Welcome to MilkyWay@home

Posts by ChertseyAl

41) Message boards : Number crunching : 20 workunit limit (Message 2372)
Posted 18 Mar 2008 by Profile ChertseyAl
Post:
5h return time ? what's that a PII@300 MHz ? or do you mean the time that pases befor your boinc client contacts the server ?


Sorry, must have explained this on another thread that you missed.

1.8G machine, WU time 15m. 20WU max. Last WU in will take a minimum of 5h to get crunched and reported. FIFO and all that.

So every WU that machine crunches will take 5h from arrival to reporting. Agreed?

Solution: Set a buffer of 0.001 hours, so that only one WU is ever active. But that throttles the faster hosts. Also, given the 'reliability' of MW, that ain't a good strategy ;)

Now, a BOINC client that can limit the number of WUs per project (say 2 for MW), give them priority over all else, but respect the deadlines of backup projects (and we need BU projects when MW is still flaky) to avoid starving other projects would be good.

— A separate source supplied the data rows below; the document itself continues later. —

/-- A thermal trip (R444, R497): in service the flush runs from the input and SHUTDOWN follows; while starting the drive enters it
at once, by failure THERMAL. -/
def State.thermalTrip (s : State) : State :=
  let t := s.updPower fun p => { p with trip := true }
  if s.power.state.flushes then (t.raise (faultOf 0x14 5)).trigger true .shutdown
  else if s.power.state = .starting then
    (t.updPower fun p => { p with state := .shutdown, shdnDone := true, failure := .thermal, measuring := false }).raise
      (faultOf 0x15 5)
  else s

/-- THERMAL_SAMPLE: temperatures in 0.1 °C, every 1 ms (R443, R444, R445). During a flush thresholds are ignored. -/
def execThermalSample (compute flash dram : Int) (s : State) : Host.Outcome State Fault Refusal :=
  .next (
    if s.power.state = .off then s
    else
      let t := s.updPower fun p => { p with tempCompute := compute, tempFlash := flash, tempDram := dram }
      if s.power.state = .dusk then t
      else
        let p := s.power
        let c := coolDown s.bt compute 950 p.hotCompute p.coolCompute
        let f := coolDown s.bt flash 700 p.hotFlash p.coolFlash
        let d := coolDown s.bt dram 950 p.hotDram p.coolDram
        let since := if 850 ≤ flash then (match p.flash85 with | some b => some b | none => some s.bt) else none
        let t := (t.updPower fun p => { p with
          hotCompute := c.1, coolCompute := c.2
          thermalCut := if 950 ≤ compute then Nat.min 15 (p.thermalCut + 1) else if c.1 then p.thermalCut else 0
          hotFlash := f.1, coolFlash := f.2, hotDram := d.1, coolDram := d.2, flash85 := since }).noteCuts
        let long := match since with | some b => s.elapsed b 1000000 | none => false
        if 1050 ≤ compute || long then t.thermalTrip else t)

/-! ### The governor (R37, R38, R424) -/

/-- One step of a cut of flash tokens: a sixteenth of the budget (assumption log 62: DESIGN CHOICE, unsafe). -/
def Power.tokenStep (p : Power) : Nat := ceilDiv p.flashLimit 16

/-- The next cut in the order of R38: background work, foreground tokens, the ARITH issue rate, reads. Reads are cut only while no
other operation holds tokens (R339). -/
def State.cutMore (s : State) : State :=
  let p := s.power
  if !p.cutBackground then s.updPower fun p => { p with cutBackground := true }
  else if p.cutForeground < p.flashLimit then
    s.updPower fun p => { p with cutForeground := Nat.min p.flashLimit (p.cutForeground + p.tokenStep) }
  else if p.governorCut < 15 then s.updPower fun p => { p with governorCut := p.governorCut + 1 }
  else if s.flash.ops.any fun o => o.kind ≠ .read && (o.st = .running || o.st = .suspending) then s
  else s.updPower fun p => { p with cutReads := Nat.min p.flashLimit (p.cutReads + p.tokenStep) }

/-- Take the last cut back. -/
def State.cutLess (s : State) : State :=
  let p := s.power
  if 0 < p.cutReads then s.updPower fun p => { p with cutReads := p.cutReads - p.tokenStep }
  else if 0 < p.governorCut then s.updPower fun p => { p with governorCut := p.governorCut - 1 }
  else if 0 < p.cutForeground then s.updPower fun p => { p with cutForeground := p.cutForeground - p.tokenStep }
  else s.updPower fun p => { p with cutBackground := false }

/-- The power limit in mW: the lowest of 720 W, the cap, and 20.0 A times the input voltage (R424). -/
def Power.limitMw (p : Power) (mv : Nat) : Nat := Nat.min (Nat.min 720000 (p.cap * 1000)) (20 * mv)

/-- Windows in a row above a limit, with one more. -/
def runLength (above : Bool) (n : Nat) : Nat := if above then n + 1 else 0

/-- A 1 ms window is over what R37 and Table 16-3 allow: above the peak, or the tenth in a row above the continuous limit. -/
def Power.overPeak (p : Power) (milliwatt milliamp : Nat) : Bool :=
  800000 < milliwatt || 22200 < milliamp || 10 ≤ p.overPower || 10 ≤ p.overCurrent

/-- GOVERNOR_WINDOW: the averages of a 1 ms window and of the last 100 ms. Over a limit of R37, Table 16-3 or the cap one more cut is
made, within them one is taken back (R38, R424; assumption log 62: DESIGN CHOICE, unsafe). The dusk flush is never cut. -/
def execGovernorWindow (milliwatt1ms milliwatt100ms milliamp1ms milliamp100ms millivolt : Nat) (s : State) :
    Host.Outcome State Fault Refusal :=
  .next (
    if s.power.state = .off then s
    else
      let t := s.updPower fun p => { p with
        inVolt := millivolt / 10, inAmp := milliamp100ms / 10, inWatt := milliwatt100ms / 100
        overPower := runLength (720000 < milliwatt1ms) p.overPower
        overCurrent := runLength (20000 < milliamp1ms) p.overCurrent
        tolerated := if toleratedMv millivolt then (match p.tolerated with | some b => some b | none => some s.bt) else none }
      if s.power.state = .dusk then t
      else
        let above := s.power.limitMw millivolt < milliwatt100ms || 20000 < milliamp100ms
          || t.power.overPeak milliwatt1ms milliamp1ms
        (if above then t.cutMore else t.cutLess).noteCuts)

I'm really thinking that genetic models don't suit BOINC. BOINC is great for boring, grinding, tedious number-crunching, but evolving models won't work.

BTW, this has nothing to d0o with MW. MW is one of my fave projects. But, as such, I'd rather see it run for the science than for the user.

Al.
42) Message boards : Number crunching : 20 workunit limit (Message 2368)
Posted 18 Mar 2008 by Profile ChertseyAl
Post:
It does. So-called "panic mode". *grin*
But it would be bad if BOINC would go into constant panic mode and only crunch Milkyways and you don't get your other WUs finished.


Exactly the point I raised yesterday.

The current computing model doesn't really suit BOINC, it relies on rapid reporting.

Options:

1) Abandon BOINC and go stand-alone.

2) As 1 above, but farm out 'child' genetic threads to BOINC.

3) Make WUs a mix of parallel genetic seeds, increasing crunching time, but feeding more improved start points back into the matrix.

I'm actually thinking that option 1 might be best. My slow host is turning over WUs in 5 hours. This is too slow. I will probably set this host to NNT as I suspect more 'old' science is jsut that ... OLD.

Al.
43) Message boards : Number crunching : More Work !!! Please :) (Message 2338)
Posted 17 Mar 2008 by Profile ChertseyAl
Post:
Got 20 on my lappy as well but not on the other boxes. ;-(


I seem to have got 10 on my slowest host, nothing on the faster ones.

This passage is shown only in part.